> [How to complete this task]: Read the records below and report each line in which "last" occurs.

____________

-- ==== Sys2Proof/Tests/Slice0.lean ====
section
/-! SUPPORT. The model's own tests. Expected results come from spec/: the words from the bit patterns of
opcode_table.json and the rules' Encoding lines, the results from the vectors of 95_test_vectors.md
(named in each comment) and the rules' examples. -/

namespace Sys2Proof.Tests

open Sys2Proof.Machine

/-! ## Ill-formed terms (00_scope.md R10, last column; 70_reset_and_hazards.md R242) -/

theorem test_default_config_wf : defaultConfig.wf := by decide

theorem test_layout_refuses_entry_in_font : ¬ Config.layoutOk { defaultConfig with entry := 79 } := by
  decide

theorem test_layout_refuses_entry_at_end : ¬ Config.layoutOk { defaultConfig with entry := 4096 } := by
  decide

theorem test_layout_refuses_big_memory : ¬ Config.layoutOk { defaultConfig with memSize := 65537 } := by
  decide

theorem test_stack_refuses_depth_0 : ¬ Config.stackOk { defaultConfig with stackDepth := 0 } := by
  decide

theorem test_screen_refuses_narrow : ¬ Config.screenOk { defaultConfig with fbW := 7 } := by decide

theorem test_screen_refuses_flat : ¬ Config.screenOk { defaultConfig with fbH := 0 } := by decide

theorem test_screen_refuses_huge :
    ¬ Config.screenOk { defaultConfig with fbW := 257 } ∧
    ¬ Config.screenOk { defaultConfig with fbH := 257 } := by decide

theorem test_font_refuses_short : ¬ Config.fontOk { defaultConfig with fontData := [0xF0] } := by decide

theorem test_dxy0_refuses_8 : ¬ Config.dxy0Ok { defaultConfig with dxy0Rows := 8 } := by decide

/-- E9: 3584 bytes fit, 3585 do not. -/
theorem test_program_size :
    defaultConfig.programFits (List.replicate 3584 0) ∧
    ¬ defaultConfig.programFits (List.replicate 3585 0) := by
  simp only [Config.programFits, List.length_replicate]
  decide

/-! ## Decoding: each row's bit pattern (opcode_table.json, `encoding`), operand bits chosen by hand -/

theorem test_decode_family0 :
    decode .exact 0b0000000011100000 = .ok .cls ∧ decode .exact 0b0000000011101110 = .ok .ret := by
  decide

theorem test_decode_family1to4 :
    decode .exact 0b0001001000110100 = .ok (.jp 0x234) ∧
    decode .exact 0b0010001100000000 = .ok (.call 0x300) ∧
    decode .exact 0b0011001101000010 = .ok (.seImm 3 0x42) ∧
    decode .exact 0b0100101001000001 = .ok (.sneImm 10 0x41) := by decide

theorem test_decode_family5to7 :
    decode .exact 0b0101000100100000 = .ok (.seReg 1 2) ∧
    decode .exact 0b0110101000000010 = .ok (.ldImm 10 0x02) ∧
    decode .exact 0b0111111100000001 = .ok (.addImm 15 0x01) := by decide

theorem test_decode_family8 :
    decode .exact 0b1000000100100000 = .ok (.ldReg 1 2) ∧
    decode .exact 0b1000000100100001 = .ok (.or 1 2) ∧
    decode .exact 0b1000000100100010 = .ok (.and 1 2) ∧
    decode .exact 0b1000000100100011 = .ok (.xor 1 2) ∧
    decode .exact 0b1000000100100100 = .ok (.addReg 1 2) ∧
    decode .exact 0b1000000100100101 = .ok (.sub 1 2) ∧
    decode .exact 0b1000000100100110 = .ok (.shr 1 2) ∧
    decode .exact 0b1000000100100111 = .ok (.subn 1 2) ∧
    decode .exact 0b1000000100101110 = .ok (.shl 1 2) := by decide

theorem test_decode_family9toD :
    decode .exact 0b1001000100100000 = .ok (.sneReg 1 2) ∧
    decode .exact 0b1010001011110000 = .ok (.ldI 0x2F0) ∧
    decode .exact 0b1011001100000000 = .ok (.jpV0 0x300) ∧
    decode .exact 0b1100001100001111 = .ok (.rnd 3 0x0F) ∧
    decode .exact 0b1101000000010101 = .ok (.drw 0 1 5) := by decide

theorem test_decode_familyE :
    decode .exact 0b1110000110011110 = .ok (.skp 1) ∧
    decode .exact 0b1110000110100001 = .ok (.sknp 1) := by decide

theorem test_decode_familyF :
    decode .exact 0b1111001100000111 = .ok (.ldVxDt 3) ∧
    decode .exact 0b1111001100001010 = .ok (.ldVxK 3) ∧
    decode .exact 0b1111001100010101 = .ok (.ldDtVx 3) ∧
    decode .exact 0b1111001100011000 = .ok (.ldStVx 3) ∧
    decode .exact 0b1111010000011110 = .ok (.addIVx 4) ∧
    decode .exact 0b1111001000101001 = .ok (.ldFVx 2) ∧
    decode .exact 0b1111010100110011 = .ok (.ldBVx 5) ∧
    decode .exact 0b1111001001010101 = .ok (.ldMemVx 2) ∧
    decode .exact 0b1111001001100101 = .ok (.ldVxMem 2) := by decide

/-- V7: words that no row matches. -/
theorem test_decode_rejects :
    decode .exact 0x0123 = .error .family0 ∧ decode .exact 0x01E0 = .error .family0 ∧
    decode .exact 0x5121 = .error .family5 ∧ decode .exact 0x8128 = .error .family8 ∧
    decode .exact 0x812F = .error .family8 ∧ decode .exact 0x9121 = .error .family9 ∧
    decode .exact 0xE19F = .error .familyE ∧ decode .exact 0xF1FF = .error .familyF ∧
    decode .exact 0xF000 = .error .familyF ∧ decode .exact 0xF175 = .error .familyF := by decide

/-- V8: with `FAMILY0_MATCH = low_byte`, `01E0` is `00E0` (R78). -/
theorem test_decode_low_byte :
    decode .lowByte 0x01E0 = .ok .cls ∧ decode .lowByte 0x0FEE = .ok .ret ∧
    decode .lowByte 0x00EF = .error .family0 := by decide

/-- R54: most significant byte first; the bytes after the opcode are left alone. -/
theorem test_decode_bytes :
    decodeBytes .exact [0x6A, 0x02, 0x00] = .ok (.ldImm 10 0x02, [0x00]) ∧
    decodeBytes .exact [0x6A] = .error .tooShort ∧
    decodeTableWord 16 0xF533 = some (.ldBVx 5) ∧ decodeTableWord 16 0xF534 = none := by decide

theorem test_encode :
    encode (.ldImm 10 0x02) = 0x6A02 ∧ encode (.drw 0 1 5) = 0xD015 ∧ encode (.jp 0x234) = 0x1234 ∧
    encodeBytes (.ldBVx 5) = [0xF5, 0x33] := by decide

/-! ## One step on a small state -/

/-- Registers set one after the other. -/
def withRegs (s : State) (l : List (Reg × Byte)) : State := l.foldl (fun t p => t.writeV p.1 p.2) s

/-- The state one step leaves when `w` is the opcode at `PC`. -/
def after (s : State) (w : Nat) : State := applyOp .step (s.withFetchWord 16 w)

/-- The state an instruction leaves. -/
def result (i : Instr) (s : State) : State :=
  match exec i s with
  | .next t => t
  | .fault _ => s
  | .refused _ => s

/-- The start state of the vectors in a mode: registers as listed. -/
def start (q : Quirks) (l : List (Reg × Byte)) : State := withRegs { State.reset with quirks := q } l

/-- V1, A1 (R121). -/
theorem test_ldImm : (after State.reset 0x6A02).readV 10 = 0x02 ∧ (after State.reset 0x6A02).pc = 0x202 ∧
    (after State.reset 0x6FAB).readV 15 = 0xAB := by decide

/-- A2. -/
theorem test_addImm_wraps : (after (start .chip8 [(0, 0xFF), (15, 0x55)]) 0x7001).readV 0 = 0 ∧
    (after (start .chip8 [(0, 0xFF), (15, 0x55)]) 0x7001).readV 15 = 0x55 := by decide

/-- A3. -/
theorem test_ldReg : (after (start .chip8 [(2, 0x33)]) 0x8120).readV 1 = 0x33 := by decide

/-- A4, A5. -/
theorem test_or : (after (start .chip8 [(1, 0x0F), (2, 0xF0), (15, 7)]) 0x8121).readV 15 = 0 ∧
    (after (start .superchip [(1, 0x0F), (2, 0xF0), (15, 7)]) 0x8121).readV 15 = 7 ∧
    (after (start .chip8 [(1, 0x0F), (2, 0xF0), (15, 7)]) 0x8121).readV 1 = 0xFF := by decide

/-- A6, A7. -/
theorem test_or_into_vf : (after (start .chip8 [(15, 0x0F), (2, 0xF0)]) 0x8F21).readV 15 = 0 ∧
    (after (start .xochip [(15, 0x0F), (2, 0xF0)]) 0x8F21).readV 15 = 0xFF := by decide

/-- A8. -/
theorem test_and : (after (start .chip8 [(1, 0x3C), (2, 0x0F)]) 0x8122).readV 1 = 0x0C := by decide

/-- A9 and the example of R126. -/
theorem test_xor : (after (start .chip8 [(1, 0x5A)]) 0x8113).readV 1 = 0 ∧
    (after (start .chip8 [(1, 0x3C), (2, 0x0F)]) 0x8123).readV 1 = 0x33 := by decide

/-- A10, A11. -/
theorem test_addReg : (after (start .chip8 [(1, 0xFF), (2, 1)]) 0x8124).readV 1 = 0 ∧
    (after (start .chip8 [(1, 0xFF), (2, 1)]) 0x8124).readV 15 = 1 ∧
    (after (start .chip8 [(1, 0x7F), (2, 0x80)]) 0x8124).readV 1 = 0xFF ∧
    (after (start .chip8 [(1, 0x7F), (2, 0x80)]) 0x8124).readV 15 = 0 := by decide

/-- A13, A14: the flag is written last, and `VF` is an operand like any other. -/
theorem test_addReg_vf : (after (start .chip8 [(15, 0xFF), (1, 1)]) 0x8F14).readV 15 = 1 ∧
    (after (start .chip8 [(1, 3), (15, 2)]) 0x81F4).readV 1 = 5 ∧
    (after (start .chip8 [(1, 3), (15, 2)]) 0x81F4).readV 15 = 0 := by decide

/-- A16, A17. -/
theorem test_sub : (after (start .chip8 [(1, 3), (2, 5)]) 0x8125).readV 1 = 0xFE ∧
    (after (start .chip8 [(1, 3), (2, 5)]) 0x8125).readV 15 = 0 ∧
    (after (start .chip8 [(1, 7), (2, 7)]) 0x8125).readV 15 = 1 := by decide

/-- A19, A20. -/
theorem test_shr : (after (start .chip8 [(1, 0xFF), (2, 1)]) 0x8126).readV 1 = 0 ∧
    (after (start .chip8 [(1, 0xFF), (2, 1)]) 0x8126).readV 2 = 1 ∧
    (after (start .superchip [(1, 0xFF), (2, 1)]) 0x8126).readV 1 = 0x7F := by decide

/-- The second row of E5: the flags differ although the results do not. -/
theorem test_shr_flag : (after (start .chip8 [(1, 2), (2, 3)]) 0x8126).readV 15 = 1 ∧
    (after (start .superchip [(1, 2), (2, 3)]) 0x8126).readV 15 = 0 := by decide

/-- A22, A23. -/
theorem test_subn : (after (start .chip8 [(1, 3), (2, 5)]) 0x8127).readV 2 = 2 ∧
    (after (start .chip8 [(1, 3), (2, 5)]) 0x8127).readV 1 = 3 ∧
    (after (start .chip8 [(1, 5), (2, 3)]) 0x8127).readV 2 = 0xFE ∧
    (after (start .chip8 [(1, 5), (2, 3)]) 0x8127).readV 15 = 0 := by decide

/-- A24: `SUBN_DEST = VX`. -/
theorem test_subn_vx :
    let s := start .chip8 [(1, 3), (2, 5)]
    let t := after { s with cfg := { s.cfg with subnDest := .vx } } 0x8127
    t.readV 1 = 2 ∧ t.readV 2 = 5 ∧ t.readV 15 = 1 := by decide

/-- A29, A30. -/
theorem test_shl : (after (start .chip8 [(1, 0x81), (2, 0x40)]) 0x812E).readV 1 = 0x80 ∧
    (after (start .xochip [(1, 0x81), (2, 0x40)]) 0x812E).readV 1 = 2 ∧
    (after (start .xochip [(1, 0x81), (2, 0x40)]) 0x812E).readV 15 = 1 := by decide

/-- A32: a mask of 0 gives 0 for every draw, and the draw is counted. -/
theorem test_rnd_mask_0 : (after (start .chip8 [(3, 0xFF)]) 0xC300).draws = 1 := by decide

/-- F1, F2. -/
theorem test_jp : (after State.reset 0x1234).pc = 0x234 ∧ (after State.reset 0x1200).pc = 0x200 := by
  decide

____________

> [Exercise answer]:
/-! ## Ill-formed terms (00_scope.md R10, last column; 70_reset_and_hazards.md R242) -/
/-- A13, A14: the flag is written last, and `VF` is an operand like any other. -/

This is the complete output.